The output is the lines below from the one with "def attStep : Step" through the one with "def attRun : Run", both included, printed exactly and with no other line.

Dataset entries:
+++++
-- ==== Sys2Proof/Tests/Slice0.lean ====
section
/-! SUPPORT. The author's own tests: for each clause of a statement, states and operands that meet its premises together;
worked examples of the spec; and ill-formed terms that WellFormed refuses. -/

namespace Sys2Proof.Tests
open Sys2Proof Sys2Proof.Machine

-- one proof after another: each proof in a thread of its own takes more memory than the check allows
set_option Elab.async false

/-! ### Small states -/

def ring : Ring := { key := 3, entries := 64 }
/-- An operator's session. -/
def opSession : Session := { mailbox := 255, slotFirst := 1, ports := 1, ring := ring, devQpn := 0x100, windowKey := 9 }
/-- A session of tenancy 0. -/
def tenSession : Session := { mailbox := 0, ports := 1, ring := ring, devQpn := 0x101, windowKey := 10 }
def ten0 : Tenancy := { hangMode := 0, bentMask := 15, maxBays := 4, ownerKey := 5, windowKey := 0x30000001 }
def bentOn : Bent := { rows := 40, up := true, stopped := false, sillLock := true, refreshOn := true }
def hostQp (i : Nat) : Qp := { port := 0, session := some i }
/-- A device at READY with an operator's session 1, tenancy 0 and its session 2. -/
def ready : State :=
  { kp := { loaded := true, stage := 0xA, hubHeld := false, remapFixed := true },
    qci := { sessions := [(1, some opSession), (2, some tenSession)] },
    ten := [(0, some ten0)],
    bnt := [(0, bentOn), (1, bentOn), (2, bentOn), (3, bentOn)],
    net := { qps := [(0x100, some (hostQp 1)), (0x101, some (hostQp 2))] },
    pwr := { pwrok := true },
    clk := { t := 34000000 } }
/-- The same with an operator key. -/
def keyed : State := { ready with kp := { ready.kp with operatorKey := some 77 } }
def opCmd : Cmd := { session := 1, seq := 1 }
def tenCmd : Cmd := { session := 2, seq := 1 }
def preCmd : Cmd := { session := 0xFFFF, seq := 1 }
def buf : Reply := { va := 0, key := 5, len := 100000 }
def body (mailbox : Nat) : OpenBody :=
  { mailbox := mailbox, slotCount := 1, portMask := 1, hostQpn := 7, hostPsn := 0, hostIp := 9, ringEntries := 64, ringVa := 0,
    ringKey := 3, hostEph := 1, hostNonce := 2, reply := buf }
/-- A bay of one joist, key 32, with a page cache. -/
def bay0 : Bay :=
  { tenancy := 0, session := 2, bentMask := 1, c0 := 0, r0 := 1, w := 1, h := 1, reserved := false, pageTokens := 16,
    pageFirst := 0, pageCount := 10, ptBase := 1048576, seqSlots := 4, tableLen := 10 }
def tensor (off : Nat) : Tensor := { fmt := .fp32, inSlice := false, extents := [(off, 64)], bytes := 64 }
/-- An image of one stage, with three tensors of 64 bytes in the bench. -/
def image (w : StageWork) : Image := { stages := [{ work := w }], tensors := [tensor 0, tensor 64, tensor 128], bytes := 4096 }
def awaiting : AwaitDesc := { window := 0, count := 1, timeout := 1000 }
def loaded (img : Image) : Bay := { bay0 with program := some img, landing := [(0, some { benchOff := 4096, extent := 64, nonce := 5, session := 2 })] }
/-- READY with bay 0 defined. -/
def withBays (y : Bay) : State := { ready with bay := { bays := [(0, some y)] } }
def stepCmd : Cmd := { session := 2, seq := 7 }
def aStep : Step := { id := 0, bay := 0, cx := stepCmd, prio := 0, arm := none, table := [], jigSeq := 1, admitTimeout := 1000 }
def active : Active := { ix := 0 }
/-- Bay 0 runs a step whose next stage is the image's only one. -/
def atStage (w : StageWork) : State :=
  { withBays (loaded (image w)) with jig := { steps := [{ aStep with phase := .running }], nextId := 1 } }
def theRun (w : StageWork) : Run :=
  { bay := 0, y := loaded (image w), img := image w, x := { aStep with phase := .running }, g := { work := w }, ix := 0, js := [32] }
def ref : StageRef := { bay := 0, ix := 0 }
def seq0 : SeqRec := { bay := 0, slot := 0, length := 3, entries := [1], pages := 1 }
/-- Bay 0 with sequence 0 open in it. -/
def withSeqs (q : SeqRec) : State := { withBays (loaded (image (.await awaiting))) with rack := { seqs := [(0, some q)], owner := [(1, 1)] } }
def entry0 : PeerEntry := { serial := 9, port := 0, grant := 64, ip := 11, qpn := 20, psn := 0, expChassis := 1, expPort := 2 }
def peer0 : Peer := { entry := entry0, qpn := 0x102 }
def job0 : Job := { cx := tenCmd, phase := 1, epoch := 1, scribeMode := false, size := 2, creditBase := 0, peers := [peer0] }
def win0 : SliceWin := { bay := 0, canWrite := true, canRead := true, addr := 0, extent := 4096, nonce := 5, session := 2 }
def winBay (y : Bay) : State :=
  { withBays y with bay := { bays := [(0, some y)], slices := [(0, some win0)] } }
def inForce (j : Job) : State := { withBays (loaded (image (.await awaiting))) with
  net := { ready.net with jobs := [(0, some j)], qps := [(0x100, some (hostQp 1)), (0x101, some (hostQp 2)), (0x102, some { port := 0, peer := some (0, 0) })] } }
def binding (j : Job) : State := { ready with net := { ready.net with binding := [(0, some j)] } }
def raisingAt (n : Nat) : State := { kp := { stage := n, raising := true }, pwr := { pwrok := true } }
def retainAt (n : Nat) : State := { ready with pwr := { ready.pwr with retain := n, retainCx := some opCmd } }
def bay1 : BayBody :=
  { bay := 63, bentMask := 1, c0 := 31, r0 := 39, w := 1, h := 1, reserved := false, pageTokens := 16, pageFirst := 0, pageCount := 64,
    ptBase := 1048576, seqSlots := 4, tableLen := 10 }
/-- A slot of mailbox 0: the fields of its header, COMMIT as SEQ has it, and its body. -/
def slotImage (seq opcode len flags session : Nat) (b : List Byte) : List Byte :=
  fieldBytes 32 [(0, 4, seq), (4, 2, opcode), (6, 2, len), (16, 2, session), (18, 2, flags)]
    ++ b ++ List.replicate (472 - b.length) 0 ++ fieldBytes 8 [(0, 4, seq), (4, 4, 2 ^ 32 - 1 - seq)]
def slotOf (data : List Byte) : SlotWrite := { mailbox := 0, slot := 0, port := 0, offset := 0, data := data }
/-- SEQ_OPEN of a bay, as the second session's command. -/
def slotWrite : SlotWrite := slotOf (slotImage 1 0x50 1 0 2 [0])
def slotReady (n : Nat) : State :=
  { ready with qci := { sessions := [(1, some opSession), (2, some { tenSession with expect := n })] } }
def aReset (phase : Nat) : PReset := { id := 0, bents := [1], phase := phase }
def inReset (z : PReset) : State := { withBays bay0 with pwr := { ready.pwr with resets := [z], nextReset := 1 } }
def frame : MgmtFrame := { port := 0, session := 1, counter := 5, action := 1, arg := 0 }
def sealedOp : Session := { opSession with isSealed := true }
def mgmtAt (f : MgmtFrame) : State :=
  { keyed with qci := { sessions := [(1, some sealedOp)] }, kp := { keyed.kp with mgmt := [f] } }
def rec0 : Recovery := { reason := 1, challenge := some 6 }
def transfer : Transfer := { addr := some 5, length := 4096, version := 1, digest := 0 }
def recovering (r : Recovery) : State := { kp := { stage := 13, recovery := some r }, pwr := { pwrok := true } }
def hostPkt : Pkt := { port := 0, qpn := 0x101, psn := 0, op := .write, rkey := 0x20000005, data := [1, 2] }
def hostQ : Qp := hostQp 2
def sliceState : State := winBay bay0
def peerQ : Qp := { port := 0, peer := some (0, 0) }
def peerState : State := inForce { job0 with phase := 3 }
def peerPkt : Pkt := { port := 0, qpn := 0x102, psn := 0, op := .writeImm, rkey := 0x10000000, data := [1, 2] }
def rx0 (p : Pkt) : RxPkt := { id := 0, pkt := p, cells := 2, bents := [0] }
def holding (s : State) (r : RxPkt) : State := { s with net := { s.net with rx := [r], nextRx := 1 } }
def tx0 : TxPkt := { qpn := 0x101, psn := 4, port := 0 }
def sent (p : TxPkt) : State := { ready with net := { ready.net with store := [p] } }
def lit (p : Port) : State := { ready with net := { ready.net with ports := [(0, p)] } }
def engineAt (e : Engine) : State := { ready with net := { ready.net with engines := [(0, e)] } }
def running : Engine := { state := 0, lanes := 0xFF, laserPresent := true, laserOn := true, pllLock := true }
def linkAt (l : Link) : State := { ready with lnk := [(0, l)] }
def bankAt (r : BankRefresh) : State := { ready with rfr := [(32 * 32, r)] }
def bentAt (b : Bent) : State := { ready with bnt := [(0, b), (1, bentOn), (2, bentOn), (3, bentOn)] }

def applyingState (a : Applying) : State := { ready with cfg := { applying := some a } }
def applying : State := applyingState { cx := opCmd, timeout := 5, settings := [] }
/-- A staged quiesce setting while bay 0 runs a step. -/
def quiescing : State :=
  { withBays (loaded (image (.await awaiting))) with
    jig := { steps := [{ aStep with phase := .running }], nextId := 1 }
    cfg := { staged := [{ block := 0, inst := 0, num := 1, value := [16] }] } }
/-- Port 1 watches for wake frames. -/
def waking : State := { ready with cfg := { inForce := [(settingId 0 0 2, some [1])] } }
def updating : State := { ready with kp := { ready.kp with update := some { session := 1, length := 4096, version := 1, digest := 0 } } }
def queued : State := { withBays (loaded (image (.await awaiting))) with jig := { steps := [{ aStep with cx := tenCmd }], nextId := 1 } }
def oneEntry : LtEntry := { seqId := 0, start := 3, qlen := 1, append := 0 }
def scat0 : ScatDesc := { stripe := { s := 1, first := 0, regionOff := 0, recBytes := 64 }, src := 0 }
def lackingStep : Step := { aStep with table := [{ oneEntry with append := 40 }] }
/-- A step that needs more page sets than its bay has. -/
def lacking : State :=
  { withSeqs seq0 with
    bay := { bays := [(0, some { loaded (image (.scatterKv scat0)) with pageCount := 2 })] }
    jig := { steps := [lackingStep], nextId := 1 } }
def admittedWith (l : List LtEntry) : State :=
  { withSeqs seq0 with
    jig := { steps := [{ aStep with phase := .admitted, table := l }], nextId := 1 }
    cfg := { inForce := [(settingId 4 0 2, some [0])] } }
def admitted : State := admittedWith []
def triggerBay : Bay := { loaded (image (.await awaiting)) with trigOn := true }
def armedStep : Step := { aStep with phase := .armed, arm := some 5 }
def armedState : State := { withBays triggerBay with jig := { steps := [armedStep], nextId := 1 } }
def matmul : MatDesc := { act := 0, wgt := 1, out := 2, vectors := 1, cols := 128, red := 1, leaveOpen := true }
def norm0 : NormDesc := { src := 0, gain := 1, bias := 1, out := 2, count := 16 }
def elt0 : EltDesc := { op := .add, a := 0, b := 1, c := 1, out := 2, count := 16 }
def cvt0 : CvtDesc := { src := 0, out := 2, count := 16 }
def att0 : AttDesc :=
  { vision := false, cacheFmt := .bf16, qFmt := .bf16, outFmt := .bf16, heads := 1, stripe := { s := 1, first := 0, regionOff := 0, recBytes := 64 },
    latent := 32, scale := 0x3F800000, maxRows := 1, entryCount := 64, qSrc := 0, outDst := 1024, stateOff := 4096 }
def attStep : Step := { aStep with phase := .running, table := [oneEntry] }
def attState : State := { atStage (.attend att0) with rack := { seqs := [(0, some seq0)], owner := [(1, 1)] }, jig := { steps := [attStep], nextId := 1 } }
def attRun : Run := { theRun (.attend att0) with x := attStep }
def scatStep : Step := { aStep with phase := .running, table := [{ oneEntry with append := 1 }] }
def scatState : State := { atStage (.scatterKv scat0) with rack := { seqs := [(0, some seq0)], owner := [(1, 1)] }, jig := { steps := [scatStep], nextId := 1 } }
def scatRun : Run := { theRun (.scatterKv scat0) with x := scatStep }
def zeroRow : PegInstr := { op := .zero, rowD := 3, count := 1, vlen := 16 }
def peg0 : PegDesc := { list := [zeroRow], banks := [23] }
/-- More row operations than one segment takes. -/
def peg49 : PegDesc := { list := List.replicate 49 zeroRow, banks := [23] }
def withActive (a : Active) : Step := { aStep with phase := .running, nextIx := 1, active := [a] }
def pegState (d : PegDesc) : State :=
  { atStage (.pegSeq d) with
    jig := { steps := [withActive active], nextId := 1 }
    joi := { joists := [(32, { pegList := d.list })], pegs := [(32 * 32 + 23, { busy := true, inSegment := true })] } }
def pegRun (d : PegDesc) : Run := { theRun (.pegSeq d) with x := withActive active }
def red0 : RedDesc := { op := .maxFp32, elements := 4, dst := 64 }
def redAcross : RedDesc := { red0 with exch := { count := 2, pos := 0, list := [0] } }
def peerJob : Job := { job0 with phase := 3 }
def withPeer (s : State) : State := { s with net := peerState.net }
def cull0 : CullDesc := { k := 2, segLen := 4, dst := 64 }
def waitActive : Active := { active with finished := false, device := some { level := 0 } }
def waiting : State := { withPeer (atStage (.reduce redAcross)) with jig := { steps := [withActive waitActive], nextId := 1 } }
def waitRun : Run := { theRun (.reduce redAcross) with x := withActive waitActive }
def stats0 : StatsDesc := { source := 2, tensor := 0, channels := 4, window := 0, offset := 0 }
def atStats (d : StatsDesc) : State := { atStage (.stats d) with
  bay := { bays := [(0, some (loaded (image (.stats d))))], slices := [(0, some win0)] } }
def exch0 : ExchangeDesc :=
  { peer := 0, window := 0, imm := true, first := 0, count := 1, src := 0, length := 64, dst := 0, stride := 64, senderPos := 0, peerBay := 0 }
def arrivedBay : Bay := { loaded (image (.await awaiting)) with arrivals := [(16, 1)] }
def arrived : State := { withBays arrivedBay with jig := { steps := [{ aStep with phase := .running }], nextId := 1 } }
def arrivedRun : Run := { theRun (.await awaiting) with y := arrivedBay }
def inStage (a : Active) : State := { withBays (loaded (image (.await awaiting))) with jig := { steps := [withActive a], nextId := 1 } }
def twoStages : Bay := loaded { image (.await awaiting) with stages := [{ work := .await awaiting }, { work := .await awaiting }] }
def inTwo (a : Active) : State := { withBays twoStages with jig := { steps := [withActive a], nextId := 1 } }
/-- A command waits in the framer, of a tenancy in a hang mode. -/
def takenState (hang : Nat) (u : Taken) : State :=
  { ready with qci := { ready.qci with taken := [u] }, ten := [(0, some { ten0 with hangMode := hang })] }
/-- Bring-up at TOPOLOGY with every link, sill and engine as the fuses say. -/
def judging : State :=
  { raisingAt 4 with
    lnk := (List.range 96).map (fun n => (n, { state := 0 }))
    net := { engines := (List.range 6).map (fun e => (e, running)) } }
def readPkt : Pkt := { hostPkt with op := .read, data := [], len := 2 }
def landed : State := { peerState with jig := { steps := [{ aStep with phase := .running, jigSeq := 0 }], nextId := 1 } }
def returnPkt : Pkt := { peerPkt with op := .send, data := [] }
/-- Port 0 has an IPv4 address. -/
def addressed : State := { ready with cfg := { inForce := [(settingId 2 0 3, some [21, 24])] } }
+++++
## Answer area:
def attStep : Step := { aStep with phase := .running, table := [oneEntry] }
def attState : State := { atStage (.attend att0) with rack := { seqs := [(0, some seq0)], owner := [(1, 1)] }, jig := { steps := [attStep], nextId := 1 } }
def attRun : Run := { theRun (.attend att0) with x := attStep }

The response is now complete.